Ms Thorogood said that Arthur was not getting “additional” oversight from school and education as the incident took place during the coronavirus lockdown.

She added: “I feel they took probably the assessment he was out happy, playing, a boy being boisterous.

“I would have expected any bruises that had been shown would have actually been shared with health to actually have a view as well as to where the injury was.

“The biggest thing is to actually speak with the child and I can’t say whether or not that actually happened.

“Equally, it’s a society responsibility, in relation to his cries were so abnormal if we’d had an anonymous call from one of the neighbours that could have given them more power to do the investigation.

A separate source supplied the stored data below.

-- ==== Sys2Proof/Machine/FwOps.lean ====
section
/-!
DEFINITION. The zone firewall: zones, rules, verdicts, dry run, log, bypass, connection tracker (R269 to R303).
-/
namespace Sys2Proof.Machine

def intraRules (s : State) (bank z : Nat) : Bool := tget 0 (fwCycle s).attr (bank * 32 + z) / 2 % 2 = 1
def logDefault (s : State) (bank z : Nat) : Bool := tget 0 (fwCycle s).attr (bank * 32 + z) % 2 = 1

def ruleOf (s : State) (i : Nat) : Rec := tget [] s.fw.rule i
def ruValid (r : Rec) : Bool := flag r 0 31
def ruInBank (r : Rec) (b : Nat) : Bool := flag r 0 (30 - b)
def ruKtype (r : Rec) : Nat := fld r 0 28 26
def ruSrcZone (r : Rec) : Nat := fld r 0 25 21
def ruSrcAny (r : Rec) : Bool := flag r 0 20
def ruAction (r : Rec) : Nat := fld r 0 19 17
def ruTrack (r : Rec) : Bool := flag r 0 16
def ruTrace (r : Rec) : Bool := flag r 0 15
def ruLog (r : Rec) : Bool := flag r 0 14
def ruOverride (r : Rec) : Bool := flag r 0 13
def ruKey (r : Rec) : Rec := (r.drop 2).take 10

/-- What a frame or gateway request presents (R282): exact keys by type, in the order of R283; ternary keys by type with the bits present. -/
structure FwKeys where
  exact : List (Nat × Rec)
  ternary : List (Nat × Rec × Rec)

/-- Ten words of an exact key. -/
def key10 (l : Rec) : Rec := l ++ List.replicate (10 - l.length) 0

/-- Four words of an address. -/
def words4 (n : Nat) : Rec := [word (n / 2 ^ 96), word (n / 2 ^ 64), word (n / 2 ^ 32), word n]

/-- All-ones where a field is present. -/
def ones (o : Option Nat) (w : Nat) : Nat := if o.isSome then 2 ^ w - 1 else 0

/-- The keys of a frame through the switch (R279, R280, R282); an exact IP key needs its addresses and its protocol within the window (log entry 103). -/
def frameKeys (p : Parsed) (vid pcp : Nat) : FwKeys :=
  let et := p.etype.getD 0
  let l2 := fun (a : Nat) => key10 [word (a / 65536), packW [(16, a), (16, et)], packW [(12, vid), (20, 0)]]
  let l4 := p.src.isSome && p.dst.isSome && p.proto.isSome && ((p.sport.isSome && p.dport.isSome) || !(p.proto = some 6 || p.proto = some 17))
  let sp := p.sport.getD 0
  let dp := p.dport.getD 0
  let pr := p.proto.getD 0
  let src := p.src.getD 0
  let dst := p.dst.getD 0
  let ds := p.dscp.getD 0
  { exact :=
      (if p.ip = 6 && l4 then [(3, key10 (words4 src ++ words4 dst ++ [packW [(16, sp), (16, dp)], packW [(8, pr), (24, 0)]]))] else [])
      ++ (if p.ip = 4 && l4 then [(2, key10 [word src, word dst, packW [(16, sp), (16, dp)], packW [(8, pr), (24, 0)]])] else [])
      ++ (match p.streamId with | some i => if et = 0x22F0 then [(4, key10 (split64 i ++ [packW [(12, vid), (20, 0)]]))] else [] | none => [])
      ++ [(0, l2 p.da), (1, l2 p.sa)]
    ternary :=
      [(0, [word (p.da / 65536), packW [(16, p.da), (16, p.sa / 2 ^ 32)], word p.sa, packW [(16, et), (12, vid), (3, pcp), (1, 0)], 0],
           [0xFFFFFFFF, 0xFFFFFFFF, 0xFFFFFFFF, packW [(16, ones p.etype 16), (16, 0xFFFF)], 0])]
      ++ (if p.ip = 4 then [(2, [word src, word dst, packW [(16, sp), (16, dp)], packW [(8, pr), (6, ds), (12, vid), (6, 0)], 0],
           [word (ones p.src 32), word (ones p.dst 32), packW [(16, ones p.sport 16), (16, ones p.dport 16)],
            packW [(8, ones p.proto 8), (6, ones p.dscp 6), (12, 0xFFF), (6, 0)], 0])] else [])
      ++ (if p.ip = 6 then [(3, words4 dst ++ [packW [(16, dp), (8, pr), (8, 0)]], words4 (ones p.dst 128) ++ [packW [(16, ones p.dport 16), (8, ones p.proto 8), (8, 0)]]),
           (6, words4 src ++ [packW [(16, sp), (8, pr), (8, 0)]], words4 (ones p.src 128) ++ [packW [(16, ones p.sport 16), (8, ones p.proto 8), (8, 0)]])] else [])
      ++ (if et = 0x22F0 then [(4, split64 (p.streamId.getD 0) ++ [packW [(8, p.subtype.getD 0), (12, vid), (12, 0)], 0, 0],
           split64 (ones p.streamId 64) ++ [packW [(8, ones p.subtype 8), (12, 0xFFF), (12, 0)], 0, 0])] else []) }

/-- The key of a gateway request (R279, R286). -/
def busKey (bus : Nat) (f : CanFrame) : Rec := [packW [(5, bus), (3, f.format), (1, b2n f.rtr), (23, 0)], packW [(3, 0), (29, f.id)]]
def busKeys (bus : Nat) (f : CanFrame) : FwKeys :=
  { exact := [(5, key10 (busKey bus f))], ternary := [(5, busKey bus f ++ [0, 0, 0], [0xFFFFFFFF, 0xFFFFFFFF, 0, 0, 0])] }

/-- Word-wise: key and mask of an entry agree with a presented key, masked bits being present (R280, R282). -/
def ternaryMatch (entry : Rec) (key present : Rec) : Bool :=
  (List.range 5).all (fun i =>
    let m := rw entry (7 + i)
    (rw entry (2 + i) &&& m) = (rw key i &&& m) && (m &&& rw present i) = m)

/-- Whether an entry matches what is presented. -/
def ruleMatches (k : FwKeys) (i : Nat) (r : Rec) : Bool :=
  if i < 30720 then k.exact.any (fun e => e.1 = ruKtype r && e.2 = ruKey r)
  else k.ternary.any (fun e => e.1 = ruKtype r && ternaryMatch r e.2.1 e.2.2)

/-- Whether an entry covers (src, z) in a bank (R283). -/
def covers (bank src z : Nat) (r : Rec) : Bool :=
  ruValid r && ruInBank r bank && (ruSrcAny r || ruSrcZone r = src) && flag r 1 z

/-- The entries of a bank that match and cover (src, z), lowest index first; a write counts from the cycle after it (R275). -/
def candidates (s : State) (bank src : Nat) (k : FwKeys) (z : Nat) : List (Nat × Rec) :=
  (fwCycle s).rule.filter (fun e => covers bank src z e.2 && ruleMatches k e.1 e.2)

/-- What decides a zone (R283). -/
inductive Verdict where
  | bypass
  | rule (i : Nat) (r : Rec)
  | dflt (permit : Bool)
deriving DecidableEq, Repr

/-- The verdict of a bank for (src, z) without bypass (R283, R273); DENY where it reads an entry that awaits its rewrite, or is rewritten
in this cycle (R653, R659). -/
def verdict (s : State) (bank src : Nat) (k : FwKeys) (z : Nat) : Verdict :=
  let c := (candidates s bank src k z).filter (fun e => ruAction e.2 ≠ 4)
  let exactOf := fun (t : Nat) => c.find? (fun e => e.1 < 30720 && ruKtype e.2 = t)
  if c.any (fun e => s.fw.bad.contains e.1 || (fwCycle s).bad.contains e.1) then .dflt false
  else match (c.find? (fun e => 30720 ≤ e.1 && ruOverride e.2)).or (([5, 3, 2, 4, 0, 1].findSome? exactOf).or (c.find? (fun e => 30720 ≤ e.1 && !ruOverride e.2))) with
  | some e => .rule e.1 e.2
  | none => .dflt (src = z && !intraRules s bank src)

/-- The pairs bypassed now, each until its expiry (R296), and whether a pair is one. -/
def liveBypass (s : State) : List (Nat × Nat × Nat) := s.fw.bypass.filter (fun b => s.time.now < b.2.2)
def bypassed (s : State) (src z : Nat) : Bool := (liveBypass s).any (fun b => b.1 = src && b.2.1 = z)

def enforced (s : State) (src : Nat) (k : FwKeys) (z : Nat) : Verdict :=
  if bypassed s src z then .bypass else verdict s s.fw.bank src k z

/-! ### Counters -/

/-- A counter of a kind and index has counted in this cycle, which a clear of the cycle leaves (R303). -/
def fwCounted (kind i : Nat) (s : State) : State := fwNote (fun c => { c with counted := (kind, i) :: c.counted }) s

/-- The counters of a kind that have counted in this cycle, after a clear (R303). -/
def recounted (s : State) (kind : Nat) (keep : Nat → Bool) (t : Tab Nat) : Tab Nat :=
  ((fwCycle s).counted.filter (fun x => x.1 = kind && keep x.2)).foldl (fun t x => tset 0 t x.2 (satAdd 32 (tget 0 t x.2) 1)) t

/-- Status counter word w (R301). -/
def fwStatus (w : Nat) (s0 : State) : State :=
  let s := fwCounted 0 w s0
  { s with fw := { s.fw with counts := tset 0 s.fw.counts w (satAdd 32 (tget 0 s.fw.counts w) 1) } }

/-- Zone pair counter k: 0 PERMIT, 1 DENY, 2 CONTROL, 3 BYPASSED, 4 DIFF. -/
def pairCount (src dst k : Nat) (s0 : State) : State :=
  let i := (src * 32 + dst) * 5 + k
  let s := fwCounted 1 i s0
  { s with fw := { s.fw with pairs := tset 0 s.fw.pairs i (satAdd 32 (tget 0 s.fw.pairs i) 1) } }

def hitRule (i : Nat) (s0 : State) : State :=
  let s := fwCounted 2 i s0
  { s with fw := { s.fw with hits := tset 0 s.fw.hits i (satAdd 32 (tget 0 s.fw.hits i) 1) } }
def shadowHit (i : Nat) (s0 : State) : State :=
  let s := fwCounted 3 i s0
  { s with fw := { s.fw with shadowHits := tset 0 s.fw.shadowHits i (satAdd 32 (tget 0 s.fw.shadowHits i) 1) } }

/-! ### Connection tracker -/

/-- A tracker entry's tuple: protocol, originator, responder (address, port), zones (R287). -/
structure Tuple where
  v6 : Bool
  proto : Nat
  a : Nat × Nat
  b : Nat × Nat
  za : Nat
  zb : Nat
deriving DecidableEq, Repr

def trTuple (r : Rec) : Tuple :=
  let addr := fun i => cat64 (rw r i) (rw r (i + 1)) * 2 ^ 64 + cat64 (rw r (i + 2)) (rw r (i + 3))
  ⟨flag r 0 30, fld r 0 17 10, (addr 2, fld r 1 31 16), (addr 6, fld r 1 15 0), fld r 0 27 23, fld r 0 22 18⟩
def trState (r : Rec) : Nat := fld r 0 29 28
def trRule (r : Rec) : Nat := fld r 10 14 0

/-- A frame's tuple toward a zone, when it is TCP or UDP with ports present. -/
def frameTuple (p : Parsed) (src z : Nat) : Option Tuple :=
  match p.src, p.dst, p.sport, p.dport, p.proto with
  | some a, some b, some x, some y, some pr => some ⟨p.ip = 6, pr, (a, x), (b, y), src, z⟩
  | _, _, _, _, _ => none

/-- The same tuple without regard to the direction of pairs and of zones (R287). -/
def sameTuple (t u : Tuple) : Bool :=
  t.v6 = u.v6 && t.proto = u.proto && ((t.a = u.a && t.b = u.b) || (t.a = u.b && t.b = u.a)) && ((t.za = u.za && t.zb = u.zb) || (t.za = u.zb && t.zb = u.za))

/-- A tuple matches an entry for PERMIT_EST: pairs in either direction, zones in either order (R289). -/
def trackerBucket (t : Tuple) : Nat :=
  let lo := if t.a.1 * 65536 + t.a.2 ≤ t.b.1 * 65536 + t.b.2 then t.a else t.b
  let hi := if t.a.1 * 65536 + t.a.2 ≤ t.b.1 * 65536 + t.b.2 then t.b else t.a
  let w := if t.v6 then 128 else 32
  crc32 [(8, t.proto), (w, lo.1), (16, lo.2), (w, hi.1), (16, hi.2), (5, min t.za t.zb), (5, max t.za t.zb)] % 2048

/-- The slot of a tracker that holds a tuple. -/
def trackerSlot (tab : Tab Rec) (t : Tuple) : Option Nat :=
  (macWays (trackerBucket t)).find? (fun k => let r := tget [] tab k; flag r 0 31 && sameTuple (trTuple r) t)
def trackerFind (s : State) (t : Tuple) : Option Nat := trackerSlot s.fw.tracker t
def setTracker (k : Nat) (r : Rec) (s : State) : State := { s with fw := { s.fw with tracker := tset [] s.fw.tracker k r } }

/-- Whether PERMIT_EST finds an entry, in the tracker as the cycle found it (R289). -/
def estFound (s : State) (p : Parsed) (src z : Nat) : Bool :=
  match frameTuple p src z with
  | some t => (trackerSlot (fwCycle s).tracker t).isSome
  | none => false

“He wasn’t on a child protection list, he wasn’t one of the children that you would have considered to be a priority.”

Lord Laming, who led the public inquiry into the death of Victoria Climbie and reviewed the case of baby Peter Connelly, said social workers must be properly trained and supported.

The peer also warned the financial cuts of the past decade had taken their toll.

It came as football fans applauded during the sixth minute of the West Ham vs Chelsea game as a picture of Arthur was shown on a screen.

More tributes will be paid by local football clubs Aston Villa and Birmingham City during the weekend.

Ex-children’s minister Tim Loughton said “we” all have a “duty” to make sure other vulnerable children are not let down by social care in the same way as Arthur.

“Funding for children’s social care has lagged behind and social workers are overstretched and undervalued, when in truth they should be revered as our fourth emergency service,” the Tory MP wrote in The Sun.

“Early interventions to stop the causes of safeguarding problems have been diluted to late interventions to firefight symptoms.

“This is a false economy where in this case a child paid with his life. We all have an interest in putting this right urgently and a duty to make sure it is.”

Solihull’s Local Child Safeguarding Partnership launched an independent review after it emerged in court the boy had been seen by social workers just two months before his death, but they concluded there were “no safeguarding concerns”.

Prime Minister Boris Johnson on Friday said ministers will leave “absolutely no stone unturned” to establish what went wrong in the “appalling” case.

Speaking during a by-election campaign visit in north Shropshire, Mr Johnson said: “It is early days, but I can tell you this, we will leave absolutely no stone unturned to find out exactly what went wrong in that appalling case.”

Education Secretary Nadhim Zahawi said he would be making a statement on the case to Parliament on Monday.